[[ Dataset content, beginning ]]

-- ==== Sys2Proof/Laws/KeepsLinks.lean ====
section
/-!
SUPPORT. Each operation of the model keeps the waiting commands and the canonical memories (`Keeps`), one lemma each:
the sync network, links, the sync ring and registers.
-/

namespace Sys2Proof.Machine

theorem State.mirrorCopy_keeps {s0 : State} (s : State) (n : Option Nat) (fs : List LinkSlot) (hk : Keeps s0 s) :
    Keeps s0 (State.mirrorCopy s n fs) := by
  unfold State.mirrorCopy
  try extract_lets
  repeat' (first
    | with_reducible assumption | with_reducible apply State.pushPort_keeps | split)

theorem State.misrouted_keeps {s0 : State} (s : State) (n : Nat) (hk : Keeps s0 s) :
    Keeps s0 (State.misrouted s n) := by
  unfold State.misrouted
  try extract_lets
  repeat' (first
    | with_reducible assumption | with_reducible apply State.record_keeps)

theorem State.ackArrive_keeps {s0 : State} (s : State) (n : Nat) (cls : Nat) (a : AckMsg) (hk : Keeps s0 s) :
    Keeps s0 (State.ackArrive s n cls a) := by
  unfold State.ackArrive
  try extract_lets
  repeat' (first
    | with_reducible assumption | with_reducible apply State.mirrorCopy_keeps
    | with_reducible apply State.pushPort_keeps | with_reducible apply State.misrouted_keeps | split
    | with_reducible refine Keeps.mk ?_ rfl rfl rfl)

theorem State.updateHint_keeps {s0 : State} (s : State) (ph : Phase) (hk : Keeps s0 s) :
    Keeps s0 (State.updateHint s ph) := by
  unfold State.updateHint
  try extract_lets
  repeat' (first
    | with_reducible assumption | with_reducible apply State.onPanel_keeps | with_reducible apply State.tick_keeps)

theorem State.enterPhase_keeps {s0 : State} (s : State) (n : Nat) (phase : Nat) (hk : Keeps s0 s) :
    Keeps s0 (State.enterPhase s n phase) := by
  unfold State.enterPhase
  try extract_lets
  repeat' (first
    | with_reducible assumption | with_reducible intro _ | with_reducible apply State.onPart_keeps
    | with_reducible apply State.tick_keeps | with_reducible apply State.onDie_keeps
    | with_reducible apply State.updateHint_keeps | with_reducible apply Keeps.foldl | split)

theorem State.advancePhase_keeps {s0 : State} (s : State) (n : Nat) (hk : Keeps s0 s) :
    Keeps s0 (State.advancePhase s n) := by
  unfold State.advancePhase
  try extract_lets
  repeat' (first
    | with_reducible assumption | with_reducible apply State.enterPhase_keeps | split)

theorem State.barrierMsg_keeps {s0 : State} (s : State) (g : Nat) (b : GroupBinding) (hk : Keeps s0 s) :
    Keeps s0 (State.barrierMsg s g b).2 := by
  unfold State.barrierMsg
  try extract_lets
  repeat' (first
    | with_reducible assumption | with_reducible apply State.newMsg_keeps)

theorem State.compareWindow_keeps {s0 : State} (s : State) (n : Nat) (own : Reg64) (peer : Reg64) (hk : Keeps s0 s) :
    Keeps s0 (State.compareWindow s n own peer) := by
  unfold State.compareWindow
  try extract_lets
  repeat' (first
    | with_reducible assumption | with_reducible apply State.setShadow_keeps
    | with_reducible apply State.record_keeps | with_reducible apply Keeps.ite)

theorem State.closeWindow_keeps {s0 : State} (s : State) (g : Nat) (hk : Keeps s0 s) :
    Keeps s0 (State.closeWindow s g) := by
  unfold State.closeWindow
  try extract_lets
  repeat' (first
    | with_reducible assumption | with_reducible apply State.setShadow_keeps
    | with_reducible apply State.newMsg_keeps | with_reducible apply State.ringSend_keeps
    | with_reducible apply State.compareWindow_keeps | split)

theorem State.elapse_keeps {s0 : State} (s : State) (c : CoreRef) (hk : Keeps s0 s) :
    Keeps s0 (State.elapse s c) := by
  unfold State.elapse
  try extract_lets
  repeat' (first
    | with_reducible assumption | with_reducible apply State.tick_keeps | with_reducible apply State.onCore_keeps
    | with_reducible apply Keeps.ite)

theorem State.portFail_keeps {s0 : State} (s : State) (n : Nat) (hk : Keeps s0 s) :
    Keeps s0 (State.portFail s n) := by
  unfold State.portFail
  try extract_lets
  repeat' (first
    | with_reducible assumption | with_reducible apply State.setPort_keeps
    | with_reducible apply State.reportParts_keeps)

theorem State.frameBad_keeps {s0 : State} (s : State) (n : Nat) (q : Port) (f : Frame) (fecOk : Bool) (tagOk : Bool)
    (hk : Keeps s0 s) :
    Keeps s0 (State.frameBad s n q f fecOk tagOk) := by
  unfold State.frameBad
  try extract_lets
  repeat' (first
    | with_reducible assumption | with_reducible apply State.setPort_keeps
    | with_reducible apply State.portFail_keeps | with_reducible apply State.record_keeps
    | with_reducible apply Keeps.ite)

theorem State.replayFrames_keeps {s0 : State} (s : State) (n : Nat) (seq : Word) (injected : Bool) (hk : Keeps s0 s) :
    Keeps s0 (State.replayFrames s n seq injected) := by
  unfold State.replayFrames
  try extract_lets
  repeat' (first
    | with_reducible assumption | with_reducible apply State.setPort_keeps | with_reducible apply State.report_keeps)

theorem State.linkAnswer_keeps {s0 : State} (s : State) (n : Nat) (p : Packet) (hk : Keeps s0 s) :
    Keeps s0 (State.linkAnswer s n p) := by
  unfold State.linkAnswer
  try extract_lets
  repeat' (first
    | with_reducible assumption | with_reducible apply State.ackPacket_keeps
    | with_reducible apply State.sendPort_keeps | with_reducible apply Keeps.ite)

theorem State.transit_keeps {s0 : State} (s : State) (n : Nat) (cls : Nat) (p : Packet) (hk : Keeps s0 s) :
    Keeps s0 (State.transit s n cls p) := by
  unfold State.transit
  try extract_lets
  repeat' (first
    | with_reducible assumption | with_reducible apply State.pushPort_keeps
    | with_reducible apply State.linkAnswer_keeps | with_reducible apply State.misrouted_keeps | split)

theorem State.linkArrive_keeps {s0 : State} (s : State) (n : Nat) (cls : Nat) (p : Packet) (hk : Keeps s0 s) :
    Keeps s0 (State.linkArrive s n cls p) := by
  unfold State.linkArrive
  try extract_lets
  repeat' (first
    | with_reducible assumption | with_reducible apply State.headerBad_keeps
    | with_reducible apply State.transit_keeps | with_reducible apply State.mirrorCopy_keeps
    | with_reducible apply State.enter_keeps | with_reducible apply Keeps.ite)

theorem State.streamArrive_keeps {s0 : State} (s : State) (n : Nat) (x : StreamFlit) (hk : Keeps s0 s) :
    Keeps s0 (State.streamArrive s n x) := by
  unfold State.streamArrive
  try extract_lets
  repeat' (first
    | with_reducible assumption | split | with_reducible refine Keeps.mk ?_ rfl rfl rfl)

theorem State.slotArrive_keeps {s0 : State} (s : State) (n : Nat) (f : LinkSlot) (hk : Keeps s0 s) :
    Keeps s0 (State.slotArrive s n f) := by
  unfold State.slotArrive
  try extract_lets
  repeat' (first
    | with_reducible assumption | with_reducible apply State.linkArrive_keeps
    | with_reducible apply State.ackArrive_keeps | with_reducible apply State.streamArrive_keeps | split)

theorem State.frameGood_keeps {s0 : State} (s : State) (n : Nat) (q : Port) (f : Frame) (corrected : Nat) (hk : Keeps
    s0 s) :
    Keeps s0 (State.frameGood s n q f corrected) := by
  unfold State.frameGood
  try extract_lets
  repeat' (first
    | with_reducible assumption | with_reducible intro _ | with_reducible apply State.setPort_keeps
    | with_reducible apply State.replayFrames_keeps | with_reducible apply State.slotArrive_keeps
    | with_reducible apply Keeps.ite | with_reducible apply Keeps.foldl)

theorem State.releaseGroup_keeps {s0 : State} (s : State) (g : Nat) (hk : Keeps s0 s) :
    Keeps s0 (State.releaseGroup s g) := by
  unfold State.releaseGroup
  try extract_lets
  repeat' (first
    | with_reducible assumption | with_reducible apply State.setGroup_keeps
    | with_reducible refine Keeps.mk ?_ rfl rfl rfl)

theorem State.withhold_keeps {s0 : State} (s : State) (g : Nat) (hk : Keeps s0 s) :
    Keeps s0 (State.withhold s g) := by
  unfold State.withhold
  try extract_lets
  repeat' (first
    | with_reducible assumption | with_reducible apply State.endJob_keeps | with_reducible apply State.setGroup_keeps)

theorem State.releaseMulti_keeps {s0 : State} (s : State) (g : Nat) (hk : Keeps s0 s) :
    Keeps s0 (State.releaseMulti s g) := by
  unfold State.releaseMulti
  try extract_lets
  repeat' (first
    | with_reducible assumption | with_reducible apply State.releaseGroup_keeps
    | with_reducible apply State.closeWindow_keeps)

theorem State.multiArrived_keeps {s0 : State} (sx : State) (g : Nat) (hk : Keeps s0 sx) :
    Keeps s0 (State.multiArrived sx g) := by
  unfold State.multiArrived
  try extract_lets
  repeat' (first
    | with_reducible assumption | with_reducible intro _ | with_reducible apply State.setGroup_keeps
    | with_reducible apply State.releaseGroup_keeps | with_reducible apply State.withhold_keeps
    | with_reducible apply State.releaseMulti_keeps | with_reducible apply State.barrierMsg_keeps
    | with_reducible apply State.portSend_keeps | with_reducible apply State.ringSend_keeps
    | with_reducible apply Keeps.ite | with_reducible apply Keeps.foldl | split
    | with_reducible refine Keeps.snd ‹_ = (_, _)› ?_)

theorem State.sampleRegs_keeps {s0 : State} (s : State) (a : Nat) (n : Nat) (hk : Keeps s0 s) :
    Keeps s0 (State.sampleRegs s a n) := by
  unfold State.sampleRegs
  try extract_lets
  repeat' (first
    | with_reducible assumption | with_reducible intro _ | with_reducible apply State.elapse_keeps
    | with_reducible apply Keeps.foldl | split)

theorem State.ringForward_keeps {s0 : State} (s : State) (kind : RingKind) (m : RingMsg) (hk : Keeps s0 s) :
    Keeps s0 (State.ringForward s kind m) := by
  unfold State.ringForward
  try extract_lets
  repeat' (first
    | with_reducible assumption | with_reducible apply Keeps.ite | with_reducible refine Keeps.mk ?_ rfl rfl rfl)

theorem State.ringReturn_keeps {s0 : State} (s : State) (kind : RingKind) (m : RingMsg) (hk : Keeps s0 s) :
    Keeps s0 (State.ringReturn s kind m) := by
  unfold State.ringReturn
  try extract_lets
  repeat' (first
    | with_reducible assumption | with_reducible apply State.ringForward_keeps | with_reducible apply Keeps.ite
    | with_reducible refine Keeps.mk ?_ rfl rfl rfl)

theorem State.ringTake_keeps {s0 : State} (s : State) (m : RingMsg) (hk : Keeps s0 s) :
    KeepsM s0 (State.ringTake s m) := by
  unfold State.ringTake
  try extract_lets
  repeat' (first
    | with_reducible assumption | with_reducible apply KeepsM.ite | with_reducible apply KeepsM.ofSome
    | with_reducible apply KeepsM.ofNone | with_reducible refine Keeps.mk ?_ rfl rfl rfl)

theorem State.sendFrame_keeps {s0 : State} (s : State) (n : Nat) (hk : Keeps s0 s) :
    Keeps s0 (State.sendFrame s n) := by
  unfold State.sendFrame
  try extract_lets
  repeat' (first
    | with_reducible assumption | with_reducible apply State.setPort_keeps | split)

[[ Dataset content, end ]]

▶ [Requirement]:
Whenever a line in the entries holds the word "split", copy that line.

▶ [Expected output]:
    | with_reducible assumption | with_reducible apply State.pushPort_keeps | split)
    | with_reducible apply State.pushPort_keeps | with_reducible apply State.misrouted_keeps | split
    | with_reducible apply State.updateHint_keeps | with_reducible apply Keeps.foldl | split)
    | with_reducible assumption | with_reducible apply State.enterPhase_keeps | split)
    | with_reducible apply State.compareWindow_keeps | split)
    | with_reducible apply State.linkAnswer_keeps | with_reducible apply State.misrouted_keeps | split)
    | with_reducible assumption | split | with_reducible refine Keeps.mk ?_ rfl rfl rfl)
    | with_reducible apply State.ackArrive_keeps | with_reducible apply State.streamArrive_keeps | split)
    | with_reducible apply Keeps.ite | with_reducible apply Keeps.foldl | split
    | with_reducible apply Keeps.foldl | split)
    | with_reducible assumption | with_reducible apply State.setPort_keeps | split)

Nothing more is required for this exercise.